Recent work on malleable UIs proposes model-driven interface generation with user customization and context continuity (arxiv-malleable-ui). AlignUI shows methods to align generated UIs with user preferences using preference datasets (arxiv-alignui). Conceptual framing work also reinforces generative UI as iterative co-creation rather than one-shot generation (arxiv-working-definition-gen-ui).
Together, these papers indicate clear momentum toward preference-aware and persistent generated interfaces, while leaving substantial productization room.
The highest-leverage novelty is not raw generation quality; it is the persistence contract:
- Store and version user-visible UI intent (schema/layout/flow), not only chat text.
- Store preference priors that influence future generation.
- Rehydrate deterministically and apply controlled model deltas.
- Keep rollback, auditability, and policy validation first-class.

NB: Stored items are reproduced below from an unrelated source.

-- ==== Sys2Proof/Machine/ExecField.lean ====
section
/-! DEFINITION. IO24 and the fixture port: IO24_EDGE to FIXTURE_BUS_STUCK. -/

namespace Sys2Proof.Machine

/-- IO24_EDGE (R384, R385): comparator levels of one pin, one each 10 µs. -/
def execIo24Edge (k : Fin 8) (raw : List Bool) (s : State) : Host.Outcome State Fault Refusal :=
  done (opIoEdge k raw s)

/-- PCFG_WRITE (R384). -/
def execPcfgWrite (m : Master) (k : Fin 8) (v : Word) (s : State) : Host.Outcome State Fault Refusal :=
  done (regWrite m 0x08 (0x08 + k.val) v s)

/-- IO24_WIRE_BREAK (R387). -/
def execIo24WireBreak (k : Fin 8) (gone : Bool) (s : State) : Host.Outcome State Fault Refusal :=
  done (opWireBreak k gone s)

/-- IO24_OVERLOAD (R389). -/
def execIo24Overload (k : Fin 8) (thermal : Bool) (s : State) : Host.Outcome State Fault Refusal :=
  done (opOverload k thermal s)

/-- OVLRST (R389): `hot`: pins at or above the restart temperature. -/
def execOvlrst (m : Master) (v : Word) (hot : Byte) (s : State) : Host.Outcome State Fault Refusal :=
  done (opOvlrst m v hot s)

/-- SAFEREL (R392). -/
def execSaferel (m : Master) (v : Word) (s : State) : Host.Outcome State Fault Refusal :=
  done (regWrite m 0x08 0x01 v s)

/-- LP_MISSING (R386, R393). -/
def execLpMissing (s : State) : Host.Outcome State Fault Refusal := done (opLpMissing s)

/-- LP_RETURN (R386). -/
def execLpReturn (s : State) : Host.Outcome State Fault Refusal := done (opLpReturn s)

/-- LP_LOW (R393). -/
def execLpLow (s : State) : Host.Outcome State Fault Refusal := done (opLpLow s)

/-- REREAD (R401). -/
def execReread (m : Master) (v : Word) (s : State) : Host.Outcome State Fault Refusal :=
  done (regWrite m 0x07 0x0A v s)

/-- CLAMP_CLOSE (R401). -/
def execClampClose (s : State) : Host.Outcome State Fault Refusal := done (opClampClose s)

/-- FIXTURE_SEQUENCE (R401). -/
def execFixtureSequence (x : TagIn) (s : State) : Host.Outcome State Fault Refusal := done (opSequence x s)

/-- FIXTURE_SEQUENCE_END (R402). -/
def execFixtureSequenceEnd (s : State) : Host.Outcome State Fault Refusal := done (opSequenceEnd s)

/-- CLAMP_OPEN (R403). -/
def execClampOpen (s : State) : Host.Outcome State Fault Refusal := done (opClampOpen s)

/-- OVERRIDE (R406). -/
def execOverride (m : Master) (v : Word) (s : State) : Host.Outcome State Fault Refusal :=
  done (regWrite m 0x07 0x0B v s)

/-- ARB_RETRY (R409). -/
def execArbRetry (s : State) : Host.Outcome State Fault Refusal := done (opArbRetry s)

/-- FIXTURE_BUS_STUCK (R409). -/
def execFixtureBusStuck (freed : Bool) (losses : Option Byte) (s : State) : Host.Outcome State Fault Refusal :=
  done (opBusStuck freed losses s)

end Sys2Proof.Machine
end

This "durable UI memory" framing is consistent with platform state guidance (openai-apps-state) and with shared-state protocol models (agui-state), while extending them to whole-UI evolution.
Use a declarative schema-first pipeline rather than free-form generated executable UI code.
- Generation layer: LLM proposes UI schema/delta from current task + stored preferences + current UI state (a2ui-repo, google-generative-ui-paper).
- Validation layer: enforce component allowlist, schema typing, policy checks, and migration/version checks (openai-apps-state, a2ui-announcement).
- Render layer: map approved schema to trusted local component catalog (a2ui-repo).
- Persistence layer: save conversation, state snapshots/deltas, profile vectors, schema versions (agui-state, ai-sdk-message-persistence).
Persist at least these entities per user/workspace:
ui_schema_versions(versioned schema, parent pointers, changelog summary).ui_runtime_state(current values, expanded panels, selections, filters, in-progress form data).preference_profile(explicit likes/dislikes, inferred interaction priors, confidence).conversation_threads(message history and tool events) (ai-sdk-message-persistence, copilotkit-threads).safety_audit_log(validation failures, blocked components, policy reasons).
Treat schema and profile as durable; treat transient widget state as recoverable but lower criticality unless product UX requires strict continuity (openai-apps-state).
- Never render arbitrary generated code directly in host UI.
- Require strict schema validation before render.
- Enforce per-component capability policy (e.g., no network-capable component unless approved).
- Add rollback controls for every accepted schema change.
- Add deterministic fallback UI when generation fails.
These guardrails align with declarative protocol motivations and trust-boundary concerns (a2ui-announcement, openai-apps-state).
- Week 1: Implement schema format, renderer mapping, persistence tables, rehydration flow, and manual preference controls.
- Week 1: Add LLM delta generation endpoint and validation pipeline.
- Week 2: Add session resume logic, rollback/version UI, and audit logging.
- Week 2: Run usability sessions on continuity, controllability, and trust.
Use an existing stack for acceleration: AI SDK persistence primitives (ai-sdk-message-persistence, ai-sdk-rsc-saving-state) or AG-UI/CopilotKit thread-state patterns (agui-state, copilotkit-loading-agent-state).
Primary:
- Rehydration fidelity after logout/login.
- User-rated alignment of regenerated UI with prior preferences.
- Time-to-task versus baseline static UI.
- Error rate from invalid/unsafe UI generations blocked pre-render.
Secondary:
- Percentage of turns requiring manual override.
- Rollback frequency and recovery success.
- Preference drift stability across sessions.